** ASSIGNED TASK **
In the records below, find the line containing "(s.life.phase = .lastGasp"; restate it and every later line word for word, through the last.

Saved entries
-- ==== Sys2Proof/Certificates/Slice0/Obligations.lean ====
section
/-! DEFINITION. The statements for the provers, one for each entry of OBLIGATIONS.json. -/

open Sys2Proof Sys2Proof.Machine

/-- Before any start, as the rules say: each logical plane p below 16 lies in physical plane p; both option copies are as shipped,
with BOOTFALL 1, PSIZE 1, MAINBUD 410, BACKBUD 240, no standby and LOCK 0. As the model chooses where the rules give a unit no
value before its first start (entry 1 of the assumption log): no command waits and nothing has left; nothing is powered and
the commit stamp is 0; every thread and context is Free, every counter is 0 and unbound, every ring is in state 3; no session,
image, result, subscription or pass; the trouble words are 0; every byte of every memory reads 0; the only anchor is
Iandihan's image root; Kennel is Locked. (R75, R249, R256, R293, R453, R465, R483, R485, R502, R557, 14_power_up_and_trust.md) -/
def Obligations.ShippedModuleHoldsItsValues : Prop :=
  ((∀ e p, p < 16 → (State.reset.engine e).phys p = p)
    ∧ State.reset.opt.copy0 = State.reset.opt.copy1
    ∧ (State.reset.opt.copy0.bootFall = 1 ∧ State.reset.opt.copy0.psize = 1 ∧ State.reset.opt.copy0.mainBud = 410 ∧ State.reset.opt.copy0.backBud = 240
      ∧ State.reset.opt.copy0.pstandby = 0xFF ∧ State.reset.opt.copy0.lock = 0))
  ∧ ((State.reset.pending = [] ∧ State.reset.out = []) ∧ (State.reset.life.phase = .unpowered ∧ State.reset.life.commit = 0 ∧ State.reset.supply.active = none)
    ∧ (∀ t, (State.reset.thread t).state = .free) ∧ (∀ c, (State.reset.ctx c).state = .free)
    ∧ (∀ p, (State.reset.counter p).value = 0 ∧ (State.reset.counter p).bound = false) ∧ (∀ r, (State.reset.ring r).state = 3)
    ∧ (∀ n, State.reset.sess n = none) ∧ (State.reset.img.active = none ∧ State.reset.results = [] ∧ State.reset.pack.passes = [])
    ∧ (∀ v, v < 3 → State.reset.logs.word v = 0) ∧ (∀ sp x, State.reset.mem.read sp x = 0)
    ∧ State.reset.trust.anchors = [{ index := 0, kind := 1 }] ∧ State.reset.kennel.state = .locked)

/-- For every state and command c, a step of the state whose queue is c followed by a rest is exec of c on the state with that
rest as its queue. The queue of commands is the model's own interface. (R404, 11_command_packets.md) -/
def Obligations.StepRunsTheFrontCommand : Prop :=
  ∀ (c : Instr) (rest : List Instr) (s : State), step { s with pending := c :: rest } = exec c { s with pending := rest }

/-- With an empty queue a step answers a next state in which, while the module has power, local time and the model's clock are one
microsecond later; without power nothing changes. The step of 1 microsecond is the model's choice (assumption 2).
(15_supplies_clocks_heat.md, R524) -/
def Obligations.IdleStepCountsTime : Prop :=
  ∀ s : State, s.pending = [] →
    (s.life.phase ≠ .unpowered →
      step s = .next { s with life := { s.life with now := s.life.now + 1, clock := s.life.clock + 1 } })
    ∧ (s.life.phase = .unpowered → step s = .next s)

/-- From every state and for every marks that lie at or below the commit stamp, the power-on count, the next LSEQ of the log, the
next SEQ of the store journal and of the upkeep journal, such that no multiple of 2^31 lies between the stored stamp and the
commit stamp, every command that answers a next state leaves these numbers at or above the marks, the stored stamp again in
the same block of 2^31 as the commit stamp or later, and the rest of the queue as it was; so does every step. (R423, R424,
R457, R477, R490, R187) -/
def Obligations.NumbersNeverMoveBack : Prop :=
  (∀ (c : Instr) (s t : State) (m : Marks), Kept s.pending m s → exec c s = .next t → Kept s.pending m t)
    ∧ ∀ (s t : State) (m : Marks), Kept s.pending m s → step s = .next t → Kept s.pending.tail m t

/-- The state after reset satisfies the invariant of NumbersNeverMoveBack with the marks that the reset values themselves give:
commit stamp 0, power-on count 0, next LSEQ 1, next SEQ of the store and upkeep journals as shipped. (R423, R424, R457, R490) -/
def Obligations.NumbersAtResetAreKept : Prop :=
  Kept [] { commit := State.reset.life.commit, poc := State.reset.life.poc, lseq := State.reset.logs.nextLseq,
            storeSeq := State.reset.store.nextSeq, upkeepSeq := State.reset.upk.nextSeq } State.reset

/-- For every memory state, space, address and list of bytes, with or without poison: after the store every byte of the space
inside the stored range reads as the byte of the list at its place, and every byte outside the range, in that space and in
every other one, reads as before, also in a block of board memory whose valid bit was clear (which then reads as zeros); and
the canonical form of the memories is kept. (R433, R434, 06_tiers_and_shuttles.md) -/
def Obligations.StoreWritesItsBytesAlone : Prop :=
  ∀ (m : Memory) (sp : Space) (a : Nat) (bs : List Byte) (poison : Bool),
    (∀ i, i < bs.length → (m.store sp a bs poison).read sp (a + i) = bs.getD i 0)
    ∧ (∀ (sq : Space) (x : Nat), ¬ (sq = sp ∧ a ≤ x ∧ x < a + bs.length) → (m.store sp a bs poison).read sq x = m.read sq x)
    ∧ (m.wf = true → (m.store sp a bs poison).wf = true)

/-- FEED_EXCURSION keeps the voltage, starts the out timer outside the out thresholds and ends an out state inside them, and drops
availability outside the operating range, beyond the out thresholds only once the feed is out; inside the range it starts the
timer of a feed that is not available; nothing but the supply changes. FEED_AVAILABLE makes a feed whose timer runs available.
FEED_OUT on a feed whose out timer runs sets MAINOUT or BACKUPOUT and makes it out and not available; the main feed in use
then transfers to an available backup feed, setting TRANSFER, or begins a last gasp; the backup feed in use returns to a main
feed inside its thresholds, or begins a last gasp. MAIN_RETURN_QUALIFIED puts the main feed in use. LAST_GASP_END without a
feed in range ends in no power with the staged log lost and only store blocks with a program under way touched, with the third
converter fault of the hour in the boot state, else in a halt with a cold start due. HOLDUP_MEASURE keeps the energy and below
4.92 J sets HOLDUP. Option, trust and history state and the images do not change. (R514, R516, R517, R518, R521, R522, R523,
R520, 15_supplies_clocks_heat.md) -/
def Obligations.FeedEventsTakeEffect : Prop :=
  (∀ (f : FeedId) (mv : Int) (s : State), s.powered = true → ∃ t, exec (.feedExcursion f mv) s = .next t ∧
      (t.feed f).mv = mv ∧ (t.feed f).outTimer = !inside (feedOut f s.optv.isD2) mv
      ∧ (t.feed f).out = ((s.feed f).out && !inside (feedOut f s.optv.isD2) mv)
      ∧ (t.feed f).avail = ((s.feed f).avail && (inside (feedRange f s.optv.isD2) mv || !inside (feedOut f s.optv.isD2) mv))
      ∧ (t.feed f).availTimer = (inside (feedRange f s.optv.isD2) mv && !(t.feed f).avail)
      ∧ (∀ g, g ≠ f → t.feed g = s.feed g) ∧ { t with supply := s.supply } = s)
  ∧ (∀ (f : FeedId) (s : State), s.powered = true → (s.feed f).availTimer = true → ∃ t, exec (.feedAvailable f) s = .next t ∧
      t.feed f = { s.feed f with avail := true, availTimer := false } ∧ (∀ g, g ≠ f → t.feed g = s.feed g) ∧ { t with supply := s.supply } = s)
  ∧ (∀ (f : FeedId) (s : State), s.powered = true → (s.feed f).outTimer = true → (s.feed f).out = false →
      ∃ t, exec (.feedOut f) s = .next t ∧ (t.feed f).out = true ∧ (t.feed f).avail = false
        ∧ (t.logs.word 0).getLsbD (match f with | .main => 0 | .backup => 2) = true
        ∧ ((s.supply.active ≠ some f ∨ s.life.phase = .lastGasp) →
            Logged (s.updFeed f (fun x => { x with out := true, avail := false })) t [(0, match f with | .main => 0 | .backup => 2)])
        ∧ (s.supply.active = some f → s.life.phase ≠ .lastGasp →
            (f = .main → s.supply.backup.avail = true →
              t.supply.active = some .backup ∧ (t.logs.word 0).getLsbD 1 = true ∧ t.life.phase = s.life.phase)
            ∧ (f = .main → s.supply.backup.avail = false → t.life.phase = .lastGasp)
            ∧ (f = .backup → 34000 ≤ s.supply.main.mv → s.supply.main.mv ≤ 80000 → t.supply.active = some .main ∧ t.life.phase = s.life.phase)
            ∧ (f = .backup → (s.supply.main.mv < 34000 ∨ 80000 < s.supply.main.mv) → t.life.phase = .lastGasp)))
  ∧ (∀ s : State, s.powered = true → s.supply.active = some .backup → s.supply.returnTimer = true → s.life.phase ≠ .lastGasp →
      ∃ t, exec .mainReturnQualified s = .next t ∧ t.supply.active = some .main ∧ t.supply.lastReturn = some s.life.now
        ∧ (∀ f, t.feed f = s.feed f) ∧ { t with supply := s.supply, life := s.life, logs := s.logs } = s)
  ∧ (∀ s : State, s.life.phase = .lastGasp → ∃ t, exec .lastGaspEnd s = .next t ∧
      (s.anyFeed = false → t.life.phase = .unpowered ∧ t.supply.active = none ∧ t.logs.staged = [] ∧ t.doms = [] ∧ t.plls = []
        ∧ (∀ b, s.store.holds b = none → Tab.get {} t.store.pages b = Tab.get {} s.store.pages b)
        ∧ { t with life := s.life, supply := s.supply, logs := s.logs, doms := s.doms, plls := s.plls, draws := s.draws, store := { t.store with pages := s.store.pages } } = s)
      ∧ (s.anyFeed = true → s.life.cause = .converter → 3 ≤ s.recentFaults → t = { s with life := { s.life with phase := .bootHeld } })
      ∧ (s.anyFeed = true → (s.life.cause ≠ .converter ∨ s.recentFaults < 3) →
          t = { s with life := { s.life with phase := .halted, due := some .cold, cause := .none } })
      ∧ (s.anyFeed = true → { t with life := s.life } = s))
  ∧ (∀ (mj : Nat) (s : State), s.powered = true → ∃ t, exec (.holdupMeasure mj) s = .next t ∧ t.supply.holdupMj = mj
      ∧ (mj < 4920 → (t.logs.word 0).getLsbD 4 = true) ∧ (4920 ≤ mj → t.logs = s.logs)
      ∧ { t with supply := s.supply, life := s.life, logs := s.logs, comms := s.comms, out := s.out } = s)

/-- With Shepherd running boot code or firmware LOCKSTEP_MISMATCH sets LOCKSTEP, stops Shepherd and halts the module with a warm
restart due; with firmware running outside Rest SHEPHERD_WATCHDOG_EXPIRE does the same without a trouble bit. On a powered
module outside a last gasp CONVERTER_FAULT sets CONVERTER, begins a last gasp with cause converter and counts the fault.
TCXO_FAIL with a working oscillator sets PLL and leaves the module in the boot state with cause oscillator, in a last gasp it
only sets PLL. TRIP_RECOVERY in a trip that is not latched, with every sensor below 85 degrees, halts the module with a warm
restart due. The option and trust areas, the images and the supply, but for its waiting power requests, stay. (R58, R491,
R522, R523, R525, R531, R452) -/
def Obligations.HaltsTakeEffect : Prop :=
  (∀ s : State, s.shepherdOn = true → ∃ t, exec .lockstepMismatch s = .next t
      ∧ Logged { s with life := { s.life with phase := .halted, due := some .warm, shepherdUp := false } } t [(2, 13)])
  ∧ (∀ s : State, s.fwUp = true → s.life.phase ≠ .rest → exec .shepherdWatchdogExpire s
      = .next { s with life := { s.life with phase := .halted, due := some .warm, shepherdUp := false } })
  ∧ (∀ s : State, s.powered = true → s.life.phase ≠ .lastGasp → ∃ t, exec .converterFault s = .next t
      ∧ (t.logs.word 0).getLsbD 12 = true ∧ t.life.phase = .lastGasp ∧ t.life.cause = .converter ∧ t.life.due = none
      ∧ t.life.convFaults = s.life.convFaults ++ [s.life.clock] ∧ { t.supply with waiting := s.supply.waiting } = s.supply ∧ t.opt = s.opt ∧ t.trust = s.trust ∧ t.img = s.img)
  ∧ (∀ s : State, s.powered = true → s.life.tcxoOk = true → ∃ t, exec .tcxoFail s = .next t
      ∧ (t.logs.word 0).getLsbD 11 = true ∧ t.life.tcxoOk = false
      ∧ (s.life.phase = .lastGasp → Logged { s with life := { s.life with tcxoOk := false } } t [(0, 11)])
      ∧ (s.life.phase ≠ .lastGasp → t.life.phase = .bootHeld ∧ t.life.cause = .tcxo ∧ t.life.due = none)
      ∧ { t.supply with waiting := s.supply.waiting } = s.supply ∧ t.opt = s.opt ∧ t.trust = s.trust ∧ t.img = s.img)
  ∧ (∀ s : State, s.life.phase = .tripped → s.life.tripLatched = false → (∀ i, i < 64 → s.usedTemp i < 850) →
      exec .tripRecovery s = .next { s with life := { s.life with phase := .halted, due := some .warm } })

** SOLUTION TO THIS PROBLEM **
      ∧ (s.life.phase = .lastGasp → Logged { s with life := { s.life with tcxoOk := false } } t [(0, 11)])
      ∧ (s.life.phase ≠ .lastGasp → t.life.phase = .bootHeld ∧ t.life.cause = .tcxo ∧ t.life.due = none)
      ∧ { t.supply with waiting := s.supply.waiting } = s.supply ∧ t.opt = s.opt ∧ t.trust = s.trust ∧ t.img = s.img)
  ∧ (∀ s : State, s.life.phase = .tripped → s.life.tripLatched = false → (∀ i, i < 64 → s.usedTemp i < 850) →
      exec .tripRecovery s = .next { s with life := { s.life with phase := .halted, due := some .warm } })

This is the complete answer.